# LogNormal calculation of standard deviation gets two different answers

I noticed that calculating the standard deviation of a LogNormal distribution directly or from a very large sample yields quite different results. This is not true for the mean.

``````mulog = -12.0
sdlog = 3.0

dist = Distributions.LogNormal(mulog, sdlog)
y = rand(dist, 10000000);

mean(dist) # 0.0005530843701478336
mean(y) # 0.0005622805244076315

std(dist) # 0.04978399616689943
std(y) # 0.028833362676711747
``````

I do not think this is due to rounding errors, since the sample is huge. Am I wrong?

Which packages are used ? I try to replicate the code and get error.
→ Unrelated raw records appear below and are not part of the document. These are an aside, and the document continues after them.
/-- Which agent moves next, as plain data (log 2). -/
inductive Turn where
  /-- The slot executes its next instruction. -/
  | slot (loc : SlotRef)
  /-- A step of the device other than an instruction word. -/
  | event (i : Instr)
  /-- Time passes: core cycles, nanoseconds of true time, and for each clock region (key 2 · die + half) and the panel time reference
  (key 64) the nanoseconds that it counts where they differ from true time (14 R302, R303). -/
  | elapse (cycles ns : Nat) (locals : FMap Nat)
  /-- The host replaces its page table. -/
  | iommu (table : List Mapping)
  /-- The host writes its own memory. -/
  | hostMem (addr : Nat) (bytes : List Byte)
  /-- A buffered store of a slot becomes visible beyond the slot (11 R245): number `n` of those that stand at the oldest place in
  program order (08 R176, R177). -/
  | perform (loc : SlotRef) (n : Nat)
  /-- The slot's task performs part `q` of the vector load that it executes next ahead of the other parts (08 R176, R177). -/
  | loadPart (loc : SlotRef) (q : Nat)
  /-- The slot's task fetches the word at an address ahead of its execution and keeps it, or forgets what it kept there
  (11 R442). -/
  | fetchAhead (loc : SlotRef) (pc : Word) (keep : Bool)
  /-- The host writes eight bytes at an offset of BAR0 of a function, through a port (20 R412); `ok` is what the outside answers to
  a command: the translation of its address, or a peer that is reached and accepts. -/
  | mmioWrite (port : BitVec 1) (fn : Fin 64) (offset : Nat) (v : Word) (ok : Bool)
  /-- The host reads eight bytes at an offset of BAR0 of a function, through a port (20 R412). -/
  | mmioRead (port : BitVec 1) (fn : Fin 64) (offset : Nat)
  /-- The host reads NumVFs in the configuration space that a port presents (20 R411). -/
  | numVfsRead (port : BitVec 1)
deriving DecidableEq, Repr

end Sys2Proof
end

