-- ==== Sys2Proof/Config.lean ====
section
/-! DEFINITION. What the part fixes once and for all (sizes that the spec states) and the free values: opaque
constants without a body, of which no proof can learn a value. -/

namespace Sys2Proof.Config

/-- Bytes of one memory stack: 128 GB, decimal (00 R4, 01 R25). -/
def stackBytes : Nat := 128000000000
/-- Bytes of one core's pool (07, opening; 01 R16 table). -/
def poolBytes : Nat := 262144
/-- Memory slices of a die (01 R17, R25). -/
def dieSlices : Nat := 16
/-- Bytes of one memory slice: 4 MiB (01 R17, R25). -/
def sliceBytes : Nat := 4194304
/-- Entries of a die's translation cache (10 R221). -/
def tlbEntries : Nat := 16384
/-- Outstanding translation requests of a die (10 R221). -/
def atsRequests : Nat := 128
/-- Seeds of a deque (05 R100). -/
def dequeSeeds : Nat := 32
/-- Seeds of a die's ready queue (05 R103). -/
def readySeeds : Nat := 4096
/-- Messages of a slot's send buffer (05 R106). -/
def sendPlaces : Nat := 8
/-- Records of a holding's fault queue (12 R267). -/
def faultRecords : Nat := 64
/-- Entries of a core's range-lock table (10 R229). -/
def lockEntries : Nat := 16
/-- Entries of a plough queue and of a drill queue (09 R191, 10 R232). -/
def engineEntries : Nat := 2
/-- The drain watchdog, in core cycles (16 R334). -/
def drainCycles : Nat := 16384
/-- Local time between the beacons of a region, in ns (14 R303). -/
def beaconNs : Nat := 4096
/-- Panel time between the epochs of the power arbiter, in ns (21 R431). -/
def epochNs : Nat := 2000
/-- Panel time between the updates of a wear entry, in ns: once per second (21 R434). -/
def wearNs : Nat := 1000000000
/-- The longest postponement of a headland, in ns (16 R348). -/
def deferNs : Nat := 15604

/-- FREE VALUE (log 17): the latency band of global memory fused for each half-die, die and partition mode
(14 R308); any of 0 to 3. -/
opaque memBand : (mode : Nat) → (die : Nat) → (south : Bool) → BitVec 2
/-- FREE VALUE (log 17): whether the path to global memory crosses a die boundary (bit 1) and the stitch (bit 0), which
14 R307 has entry 4 report and no rule states. -/
opaque memPath : (mode : Nat) → (die : Nat) → (south : Bool) → BitVec 2
/-- FREE VALUE (log 79): how many messages of a class beyond the reserved one the routers have room for on the way from a
core of a holding; the shared space of 13 R279 has no stated size. -/
opaque routerShared : (hx hy cls : Nat) → Nat
/-- FREE VALUE (log 28): the home slice of a 64-byte line of the stacks, a hash that 10 R225 does not give; the model takes it modulo
the number of the estate's slices. -/
opaque homeSlice : (mode line : Nat) → Nat
/-- FREE VALUE (log 141): what the index field of a sequence's completion holds where it ends with LIMIT, by the tokens counted; 18 R374
gives an index for a stop token and for a software reason only. -/
opaque limitIndex : BitVec 32 → BitVec 8
/-- FREE VALUE (log 109): how the 4-bit duty field of PWR.DIE shows a duty of 16 (21 R433). -/
opaque fullDuty : BitVec 4
/-- FREE VALUE (log 26): the SM3 digest, a function of its input that the spec does not define (20 R427). -/
opaque sm3 : List Byte → List Byte
/-- FREE VALUE (log 26): the SM2 signature made with the identity key (20 R428). -/
opaque sm2Sign : List Byte → List Byte
/-- FREE VALUE (log 26): the public identity key in fuses (20 R427). -/
opaque publicKey : List Byte
/-- FREE VALUE (log 26): the running firmware image (20 R428). -/
opaque firmware : List Byte
/-- FREE VALUE (log 26): the DER certificates of the identity key's chain, the identity first and the root last (20 R418,
R428). -/
opaque certificates : List (List Byte)
/-- FREE VALUE (log 27): which of the packages, in ascending id order, a broadcast sends from; 20 R420 names none. -/
opaque broadcastRoot : List (BitVec 48) → Nat
/-- FREE VALUE (log 3): a value the spec leaves open, by the model's counter. -/
opaque freeWord : Nat → Word
/-- FREE VALUE (log 37): a byte that an engine reads beyond pool space, by the model's counter and the byte's offset. -/
opaque freeByte : (count place : Nat) → Byte

end Sys2Proof.Config
end

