/-- A core's state, which marches with its die. Its default value is a core of a newly created holding (06 R133,
07 R151, 05 R96). `poolOf` is the launch whose pool data the scratchpad holds (05 R104). `plHeld`: a block-form operation
suspends the core's plough queue on a lean die (09 R211). -/
structure Core where
  part : Word := 3
  slots : Vector Slot 4 := Vector.replicate 4 {}
  deque : List Seed := []
  rr : Fin 257 := 0
  trig : FMap Trigger := []
  serial : BitVec 16 := 0
  handles : Vector Handle 16 := Vector.replicate 16 {}
  pool : Pool := {}
  poolOf : Option Nat := none
  fwIn : List Word := []
  portIn : Vector (List Word) 4 := Vector.replicate 4 []
  plq : List PlOp := []
  drq : List DrOp := []
  plHeld : Bool := false
  regs : CoreRegs := {}
  excused : BitVec 16 := 0xFFFF
  arrived : BitVec 16 := 0
  saved : Option SavedCore := none
deriving DecidableEq, Repr, Inhabited

/-- A yoke (05 R111, R112): its size, its lowest cluster index, the attached cores with their slots (the leader first)
and the dissenters. -/
structure Yoke where
  n : Nat
  base : Nat
  attached : List (Nat × SlotId)
  loose : List (Nat × SlotId)
deriving DecidableEq, Repr, Inhabited

/-- A cluster's plough pointers (09 R195), the core whose tile is in progress, and the cluster's yokes. -/
structure Cluster where
  p : Fin 8 := 7
  cr : Nat := 0
  running : Option (Fin 8) := none
  yokes : List Yoke := []
deriving DecidableEq, Repr, Inhabited

/-- The state of a die that marches (16 R337): cores by their index in the die (a core that is not listed is as at CREATE, but for the
event-pending bits of its slots, `events`), the ready queue (05 R103) and the scheduler's pointers. `stood` lists the holding cores
that stood on a retired core when the image last stood on a die (R444). -/
structure Image where
  cores : FMap Core := []
  events : Bool := false
  stood : NSet := []
  ready : List Seed := []
  served : CoreIdx := 479
  visitPasid : BitVec 20 := 0xFFFFF
  visitLeft : Nat := 0
  gleanUp : Bool := false
  clusters : Vector Cluster 60 := Vector.replicate 60 {}
deriving DecidableEq, Repr, Inhabited

/-! ## What stays with a physical die -/

/-- A time counter of a half-die (14 R302) and its offset to panel time (R303), with the measured offset that the
hardware slews it toward, the local time since its last slew, and the local time since its last beacon. `base` is the offset as it was
at that beacon, `budget` how far `toff` may still move, in ten-thousandths of a ns, and `credit` how far the counter may still drift
from true time, in twenty-thousandths of a ns (log 12). -/
structure Region where
  count : Word := 0
  toff : Word := 0
  target : Word := 0
  since : Nat := 0
  beacon : Nat := 0
  base : Word := 0
  budget : Nat := 0
  credit : Nat := 20000
deriving DecidableEq, Repr, Inhabited

/-- An entry of a translation cache (10 R221): page is the first byte of the virtual page. -/
structure TlbEntry where
  pasid : BitVec 20
  page : Nat
  size : PageSize
  frame : Nat
  read : Bool
  write : Bool
  exec : Bool
deriving DecidableEq, Repr

/-- Who waits for a translation: a thread slot of the die's cores, a core's drill row, the launch loader of a holding (02 R48), or
nobody any more: the access was abandoned, and the answer is only cached (10 R224). -/
inductive Waiter where
  | slot (core : CoreIdx) (slot : SlotId)
  | drill (core : CoreIdx)
  | loader (h : HoldRef)
  | gone
deriving DecidableEq, Repr, Inhabited

/-- The stages of a miss (10 R221, R222): an ATS request, a page request with the cause that a refusal raises and the function
of whose allocation it takes one, a repeated ATS request, a failed access, and an ATS request whose image has moved on, so that
its reply is discarded (16 R342). -/
inductive AtsStage where
  | asked
  | paging (cause : BitVec 8) (fn : Fin 64)
  | repeated
  | failed (cause : BitVec 8)
  | stale
deriving DecidableEq, Repr, Inhabited

/-- A miss of a die: the waiter, the PASID, the missing 4 KiB page and the permissions that the access needs. -/
structure AtsReq where
  who : Waiter
  pasid : BitVec 20
  page : Nat
  read : Bool
  write : Bool
  exec : Bool
  stage : AtsStage
deriving DecidableEq, Repr, Inhabited

/-- The state of a physical die. -/
structure DieHw where
  retired : NSet := []
  north : Region := {}
  south : Region := {}
  tlb : List TlbEntry := []
  ats : List AtsReq := []
  duty : BitVec 5 := 0
  grant : BitVec 16 := 0
deriving DecidableEq, Repr, Inhabited

/-! ## Serving (18) -/

/-- A ring and its control (18 R367, R368). -/
structure Ring where
  base : Word := 0
  pasid : BitVec 20 := 0
  tickets : BitVec 8 := 1
  prio : BitVec 2 := 0
  fault : Bool := false
  en : Bool := false
  lsize : BitVec 5 := 4
  head : BitVec 16 := 0
  tail : BitVec 16 := 0
deriving DecidableEq, Repr, Inhabited

/-- A sequence slot (18 R376). -/
structure SeqSlot where
  active : Bool := false
  gen : BitVec 16 := 0
  id : Word := 0
  stops : List W32 := []
  tlimit : W32 := 0
  tokens : W32 := 0
  plimit : Nat := 0
  pages : List Nat := []
deriving DecidableEq, Repr, Inhabited

/-- A retirement in the walker (18 R379): the pages not yet pushed, the number of pages of the sequence, and the launch
tag that bears it (R373). -/
structure Retirement where
  slot : Nat
  id : Word
  tokens : W32
  status : BitVec 8
  index : BitVec 8
  left : List Nat
  pages : Nat
  time : Word
  tag : Option Nat
deriving DecidableEq, Repr, Inhabited

/-- A completion without its phase bit (18 R374). -/
structure Completion where
  kind : BitVec 8
  status : BitVec 8
  number : BitVec 16
  dw1 : Word
  dw2 : Word
  time : Word
deriving DecidableEq, Repr, Inhabited

/-- The directions of ports and of route legs (12 R266). -/
inductive Dir where
  | north
  | east
  | south
  | west
deriving DecidableEq, Repr, Inhabited

/-- A leg of a static route (13 R285). -/
structure Leg where
  dir : Dir
  count : Nat
deriving DecidableEq, Repr, Inhabited

/-- An outstanding launch (18 R371): the device's tag, the entry's tag, its queue, shape, class, partition word and
routes, the pool data with its scratchpad offset, the seeds placed, and, for a concurrent launch not yet dispatched, the
holding cores to which its seeds are bound. -/
structure Launch where
  key : Nat
  etag : Word
  queue : Fin 16
  shape : Vector Word 4
  cls : BitVec 2
  part : Word
  routes : List (Nat × List Leg)
  poolData : List Byte
  placed : Nat
  seeds : List Coord
deriving DecidableEq, Repr, Inhabited

/-- A launch entry that has been taken and is being loaded (18 R371): its queue, its address and the queue's PASID. -/
structure Loading where
  queue : Fin 16
  entry : Nat
  pasid : BitVec 20
deriving DecidableEq, Repr, Inhabited

/-- A collective in progress (20 R420); `since` is the panel time at which it was taken. -/
structure Collective where
  id : Nat
  op : BitVec 8
  mask : BitVec 16
  count : Nat
  buffer : Word
  completion : Word
  peers : List (BitVec 48)
  pasid : BitVec 20
  since : Nat
deriving DecidableEq, Repr, Inhabited

/-- The serving resources and the collective ring of a holding (18 R367 to R381, 20 R421), as at CREATE. `cqStuck`: a
completion write failed translation and waits for the host's write of SV.CQ.HEAD (R375). -/
structure Serving where
  rq : Ring := {}
  cq : Ring := {}
  lq : Vector Ring 16 := Vector.replicate 16 {}
  cqPhase : Bool := true
  cqStuck : Bool := false
  kvBase : Word := 0
  kvBusy : Bool := false
  kvCount : BitVec 20 := 0
  kvFree : List Nat := []
  kvBaseTaken : Word := 0
  kvPasidTaken : BitVec 20 := 0
  seqs : FMap SeqSlot := []
  walker : List Retirement := []
  waitingCq : List Completion := []
  launches : List Launch := []
  loading : Option Loading := none
  launchVisit : BitVec 20 := 0xFFFFF
  launchLeft : Nat := 0
  cr : Ring := {}
  crTaddr : Word := 0
  collectives : List Collective := []
deriving DecidableEq, Repr, Inhabited

/-! ## Holdings and estates (19) -/

/-- The states of a holding index (19 R393). -/
inductive HoldState where
  | absent
  | running
  | stopped
  | out
  | resetting
deriving DecidableEq, Repr, Inhabited

/-- A message on its way (13 R277 to R293): the core it left, and whether it waits at its destination (R280). -/
structure Packet where
  src : Coord
  msg : Msg
  arrived : Bool
deriving DecidableEq, Repr, Inhabited

/-- A fault record: its eight doublewords (12 R265). -/
abbrev Record := Vector Word 8

/-- A holding index of an estate (19 R393, R398) with everything that belongs to the holding. `stood` counts headlands
since it was switched in (R401); `images` is its image while OUT, and
`lastDies` the dies on which it stood when it was switched out; `resetFrom` is its state before a reset, `cancelled` what the
reset cancelled (R406), `exported` its latest ticket and `granted` that an import of it has been accepted (20 R423), and `resetHeld` a function-level reset that a pause holds (16 R343); `closed` is closed dispatch (R393, 20 R425). -/
structure Holding where
  state : HoldState := .absent
  vf : BitVec 7 := 0
  dies : Nat := 0
  position : Nat := 0
  w : Nat := 0
  slice : BitVec 8 := 0
  group : Fin 8 := 0
  stood : Nat := 0
  hlcount : Word := 0
  posNs : FMap Nat := []
  lseed : W32 := 1
  weights : Vector (BitVec 24) 16 := Vector.replicate 16 0
  barG : Vector (BitVec 16) 16 := Vector.replicate 16 0
  faultQ : List Record := []
  faultDropped : Nat := 0
  faultDrops : Nat := 0
  net : List Packet := []
  images : List Image := []
  closed : Bool := false
  lastDies : List DieId := []
  resetFrom : HoldState := .absent
  cancelled : Nat := 0
  resetHeld : Bool := false
  written : List (Nat × Nat) := []
  exported : Option (Vector Word 4) := none
  granted : Bool := false
  serving : Serving := {}
deriving DecidableEq, Repr, Inhabited

/-- The phases of a headland (16 R335 to R340). `start` is the panel time of the drain's start and `cycles` counts
the drain; `outs` and `ins` are the indices of gang switches carried out alone or merged with the headland. -/
inductive Phase where
  | running
  | draining (start cycles : Nat) (march : Bool) (outs ins : List (Fin 8))
  | moved (start : Nat) (march : Bool) (outs ins : List (Fin 8))
deriving DecidableEq, Repr, Inhabited

/-- A holding command that waits (19 R397, R400): a switch has its time; the others are held by a pause or go on in steps,
with the arguments of the write. `cycles` counts since a STOP began (R405, 16 R336), and `begun` marks a command whose first
step is done. -/
structure Command where
  op : Nat
  hold : Fin 8
  time : Nat
  arg : Word := 0
  cycles : Nat := 0
  begun : Bool := false
deriving DecidableEq, Repr, Inhabited

/-- The holding-management block's result register (19 R397). -/
structure HmStat where
  status : BitVec 8 := 0
  pending : Bool := false
  detail : BitVec 16 := 0
deriving DecidableEq, Repr, Inhabited

/-- An estate: its headland registers (16 R333), sequencer, holding-management block (19 R395) and holdings. `stopTime` is the
latest panel time that a region of the estate read at a moment at which dispatch stopped (14 R305). `asked` marks that a task has
asked the coming headland to wait (16 R348), and `resetHeld` an ESTATE-RESET that a pause holds (R343). -/
structure Estate where
  deferEn : BitVec 8 := 0xFF
  interval : BitVec 17 := 10000
  due : Nat := 10000000
  lastPost : BitVec 16 := 0
  lastPause : W32 := 0
  count : Word := 0
  phase : Phase := .running
  stopTime : Nat := 0
  deferred : List (Fin 8) := []
  asked : Bool := false
  hmCmd : Word := 0
  hmArg : Word := 0
  hmTime : Word := 0
  hmStat : HmStat := {}
  hmDpr : Word := 0
  hmDprLen : Word := 0
  partner : Word := 0
  pending : Option Command := none
  saving : Bool := false
  resetHeld : Bool := false
  holdings : Vector Holding 8 := Vector.replicate 8 {}
deriving DecidableEq, Repr, Inhabited

/-! ## Host blocks (20, 21) -/

/-- The steward block (20 R413). -/
structure Steward where
  valid : Bool := false
  port : BitVec 1 := 0
  key : BitVec 16 := 0
  lease : BitVec 17 := 5000
  deadline : Nat := 0
  denied : BitVec 16 := 0
deriving DecidableEq, Repr, Inhabited

/-- A function's host command block (20 R416), its MSI-X masks and pending bits (18 R374) and its page-request
allocation (10 R222). `hostMem` is the host's memory as a virtual function's own context reaches it (20 R411, log 92); that of
the physical function is `State.hostMem`. -/
structure Function where
  hcCmd : Word := 0
  hcArg : Word := 0
  hcAddr : Word := 0
  hcLen : Word := 0
  hcPending : Bool := false
  hcStatus : BitVec 8 := 0
  fnMask : Bool := false
  vecMask : Vector Bool 3 := Vector.replicate 3 false
  vecPend : Vector Bool 3 := Vector.replicate 3 false
  priAlloc : Word := 0
  hostMem : List Host.Cell := []
deriving DecidableEq, Repr, Inhabited
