/-- Dispatches a RUNNABLE entry in a slot (05 R91, R96). -/
def State.startTrigger (s : State) (h : HoldRef) (r : SlotRef) (e : BitVec 8) : State :=
  let t := (s.core r.core).trigger e
  let s := s.modTrigger r.core e fun t => { t with state := .running, fire := none }
  s.start h r { pc := t.arm.handler, args := #v[word e.toNat, 0, 0, 0], cw := t.arm.cw, kind := .triggered e, tag := t.arm.tag,
                msg := t.fire }

end Sys2Proof.Machine
end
Sorry for the omission. The package `Distributions` is needed in the following line:

``````dist = Distributions.LogNormal(mulog, sdlog)
``````

Maybe it’s the revenge of the fat-tailed distribution:

``````julia> using UnicodePlots

julia> histogram(y)
┌                                        ┐
[ 0.0,  2.0) ┤█████████████████████████████  9 999 878
[ 2.0,  4.0) ┤▏ 93
[ 4.0,  6.0) ┤▏ 11
[ 6.0,  8.0) ┤▏ 6
[ 8.0, 10.0) ┤▏ 4
[10.0, 12.0) ┤▏ 3
[12.0, 14.0) ┤▏ 2
[14.0, 16.0) ┤  0
[16.0, 18.0) ┤  0
[18.0, 20.0) ┤▏ 1
[20.0, 22.0) ┤  0
[22.0, 24.0) ┤  0
[24.0, 26.0) ┤  0
[26.0, 28.0) ┤  0
[28.0, 30.0) ┤▏ 1
[30.0, 32.0) ┤  0
[32.0, 34.0) ┤  0
[34.0, 36.0) ┤  0
[36.0, 38.0) ┤  0
[38.0, 40.0) ┤▏ 1
└                                        ┘
Frequency

``````

See the above very skewed histogram.
Compare with:

``````julia> mulog=1.0
1.0

julia> sdlog=1.0
1.0

julia> dist = Distributions.LogNormal(mulog, sdlog)
LogNormal{Float64}(μ=1.0, σ=1.0)

julia> y = rand(dist, 10000000);

julia> std(y)
5.872315430987349

julia> std(dist)
5.874743663340262
``````

which has a less skewed histogram.

3 Likes

Based on my inspection, the implementation the Log Normal distribution appears to be correct. I believe Dan is correct about the heavy tails introducing uncertainty into the estimates of the mean and standard deviation. One example of a heavy-tailed distribution without a defined variance is the Cauchy distribution.

1 Like

The sample variance (and standard deviation) is a statistic and as such it has a convergence rate. In tame distributions, this rate depends on the 4th moment.
Doing the relevant searches for the exact expressions, I found the following:

``````# variance of sample variance
# m4 = 4th moment
# s4 = standard deviation ^ 4
# n = number of samples
vars2(m4,s4,n) = m4/n - s4*(n-3)/n/(n-1)

# LogNormal 4th moment given mu and sd
lognormal_m4(mulog, sdlog) = exp(4*mulog + (1/2)*16*sdlog^2)
# LogNormal standard deviation ^ 4 given mu and sd
lognormal_s4(mulog, sdlog) = var(Distributions.LogNormal(mulog, sdlog))^2

# Calculation relevant to post
vars2(lognormal_m4(-12.0, 3.0), lognormal_s4(-12.0, 3.0),1000000) #  = 26489.122129843465
``````

The result 26489.1(…) is clearly too large to get an accurate sample standard deviation.
For mu=1.0 sd=1.0, it gives 0.16 with same `n`, enough to get accuracy for the population sd of 5.87(…).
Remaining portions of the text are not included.